The problem is, you see, after spending my formative years in Lancashire, then moving down to Cornwall, my accent's sort of levelled out at BBC Received Pronounciation. So sometimes people make assumptions (that I didn't go to a comprehensive, for example).
PRODUCER: Yeah, the problem doing shoots in (Northern European country) is that they're a bit, you know, egalitarian.
ME: ?
PRODUCER: Well in this country, you see, if you hear someone speaking with a regional accent, you know they're not going to be the producer or the director, so it's okay to tell them to get a car for you, or a cup of tea or whatever. But over there, they all speak the same way. So you might be chatting with someone about the light, and they're just a driver! Or you could tell someone to get you a sandwich, and they're the director!
ME: Night. Mare.
PRODUCER: And, by the way, the director gets paid the same as the guy who patrols the carpark in the evenings!
ME: WHAT!?
PRODUCER: Although, actually, here, the only other person on set who's likely to have gone to public school is the location manager, because they're all ex-army. But at least they understand the chain of command. So what were we going to talk about?
ME: Do you know, my mind's gone completely blank.
10 comments:
That's fairly surreal.
Mind you, there's this guy I'm sitting near at Paramount Comedy. A "real" Londoner (though I'm more London than he is) going on about "the North" in his coarse, no doubt practised, London accent.
I was so tempted to tell him to just "shut up". Seeing as I've lived in the Manchester area for 30 years (having been born a cockney, a real one) and he's just a twat talking bollocks.
Unfortunately I have similar problem in the accent department - people don't believe I'm from the north, or an East End boy.
Sounds like someone failed both Perception and Sarcasm 101.
This side of the Atlantic we don't necessarily make broadly based assumptions about class based on accent, but I have met people who were really surprised to find out where I came from. Based on where I grew up (New Hampshire), I'm supposed to sound like a Kennedy, but my parents are from the middle of the country, so I sound more like a news presenter.
I sound like an Essex Girl. But then I am. Bummer.
Oh no!!! My Yorkshire accent is clearly going to prevent me from being anywhere near successful in this biz. Time to bail out and go run a farm...
Seriously - what an idiot that guy is!
To be fair, he's a smart, very successful producer - and a perfectly pleasant person. This conversation happened a good few months ago, or I'd be feeling terribly guilty about blurting it straight out on the internet.

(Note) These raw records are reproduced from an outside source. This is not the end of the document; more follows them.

/-- R56, R57, R61 to R65: a BELL or NOW that passes every test and gets its hall pass enters the timetable at the entry that it takes, waiting
for its solve, with its order number, instant and slot (a NOW at the first candidate that passes); one that fails the lead, the spacing or the
solver test, or a NOW without a passing candidate, adds no bell, and a BELL's refusal by one of these tests is counted. (The model's choices in
it: notes/assumptions/87, 88.) -/
def Obligations.AcceptedBellsEnterTheTimetable : Prop :=
  (∀ (s : State) (e : Entry), nextEntry s = some e → eType e = tyBell → SharedOk (Taken s e) e →
    loaded (Taken s e) (eSlot e) = true → pendingBells (Taken s e) < 4096 →
    eInstant (Taken s e) e * q40 ≤ eIn (Taken s e) e + 3600000000000 * q40 → leadOk (eIn (Taken s e) e) (eInstant (Taken s e) e) = true →
    spacingOk (Taken s e) (timetable (Taken s e)) (eInstant (Taken s e) e) = true →
    solverOk (Taken s e) (timetable (Taken s e)) e (eInstant (Taken s e) e) = true →
    (hallPass (takeIdx (Taken s e)).1 (takeIdx (Taken s e)).2 (eInstant (Taken s e) e)).2.1 = 0 →
    ∃ t, exec .bell s = .next t ∧ ∃ b ∈ t.bel.bells, b.idx = (takeIdx (Taken s e)).2 ∧ b.order = e.order ∧
      b.t = eInstant (Taken s e) e ∧ b.slot = eSlot e ∧ b.st = 1 ∧ b.now = false) ∧
  (∀ (s : State) (e : Entry) (w : Nat), nextEntry s = some e → eType e = tyNow → SharedOk (Taken s e) e →
    loaded (Taken s e) (eSlot e) = true → pendingBells (Taken s e) < 4096 →
    nowWalk (Taken s e) e (max 20 (fget (Taken s e) Reg.BEL_NOW Reg.BEL_NOW_WINDOW)) 9000
      (gridAfter (eIn (Taken s e) e + 20000 * q40)) = (w, 0) →
    (hallPass (takeIdx (Taken s e)).1 (takeIdx (Taken s e)).2 w).2.1 = 0 →
    ∃ t, exec .now s = .next t ∧ ∃ b ∈ t.bel.bells, b.idx = (takeIdx (Taken s e)).2 ∧ b.order = e.order ∧ b.t = w ∧
      b.slot = eSlot e ∧ b.st = 1 ∧ b.now = true) ∧
  (∀ (s : State) (e : Entry) (k : Nat), nextEntry s = some e → eType e = tyBell → SharedOk (Taken s e) e →
    loaded (Taken s e) (eSlot e) = true → pendingBells (Taken s e) < 4096 →
    eInstant (Taken s e) e * q40 ≤ eIn (Taken s e) e + 3600000000000 * q40 →
    (if leadOk (eIn (Taken s e) e) (eInstant (Taken s e) e) = false then k = 0
     else if spacingOk (Taken s e) (timetable (Taken s e)) (eInstant (Taken s e) e) = false then k = 1
     else solverOk (Taken s e) (timetable (Taken s e)) e (eInstant (Taken s e) e) = false ∧ k = 2) →
    ∃ t, exec .bell s = .next t ∧ t.bel.bells = s.bel.bells ∧ Counted s t (Reg.BEL_REFUSE k) 1) ∧
  (∀ (s : State) (e : Entry) (w st : Nat), nextEntry s = some e → eType e = tyNow → SharedOk (Taken s e) e →
    loaded (Taken s e) (eSlot e) = true → pendingBells (Taken s e) < 4096 → st ≠ 0 →
    nowWalk (Taken s e) e (max 20 (fget (Taken s e) Reg.BEL_NOW Reg.BEL_NOW_WINDOW)) 9000
      (gridAfter (eIn (Taken s e) e + 20000 * q40)) = (w, st) →
    ∃ t, exec .now s = .next t ∧ t.bel.bells = s.bel.bells)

And yet an awful lot of people who work at the producer/commissioner level of UK telly are like this: living in a bit of a bubble in which everyone went to the same few schools, and regional accents are something that happen to other people (apart from Estuary English, of course).
Fortunately, of late I've met a lot more that aren't like this than are, but this kind of opinion isn't rare, by any means.
No. Titting. Way.
Seriously?
Good lord, that's unbelievable. See, what we clearly need to do is bring proper accents to Eastern Europe. Maybe we should export them some flattened vowels...
The thing I find in Journalism, which I am still quite new to - is similar, having grown up in inner London and then moved to Manchester, Scotland etc, my accent's flattened out to nothing. So generally you'll start talking to people at a party or in the office and they'll say 'So which college were you at?' - and you look at them slightly vacantly, and the broaden the question and say 'Oh, were you Oxford, not Cambridge?' and you say 'I went to Manchester Poly.', and they start looking over your shoulder for someone safer to talk to.
Sounds about right. I actually have a lot of respect for people who talk with a good old-fashioned posh accent, as in haven't tried to dumb it down into Mockney or anything.
I went to Derby Poly, you know.
*preens*
I get round the whole accent thing by communicating exclusively in mime.
Though I have been known to yodel on special occasions.
I find that hilarious.
When I stayed with a host family three years ago and answered the phone I was mistaken for a extraordinarily well-educated housekeeper. The lady ACTUALLY said, "Wow, I didn't realise your housekeeper spoke such good English!" Because, obviously, Asians aren't supposed to be able to speak English at all.
Okay, maybe that's most racism than anything, but I found that as funny as I found this.
Well, good job we don't write in accents then, eh? Snobs.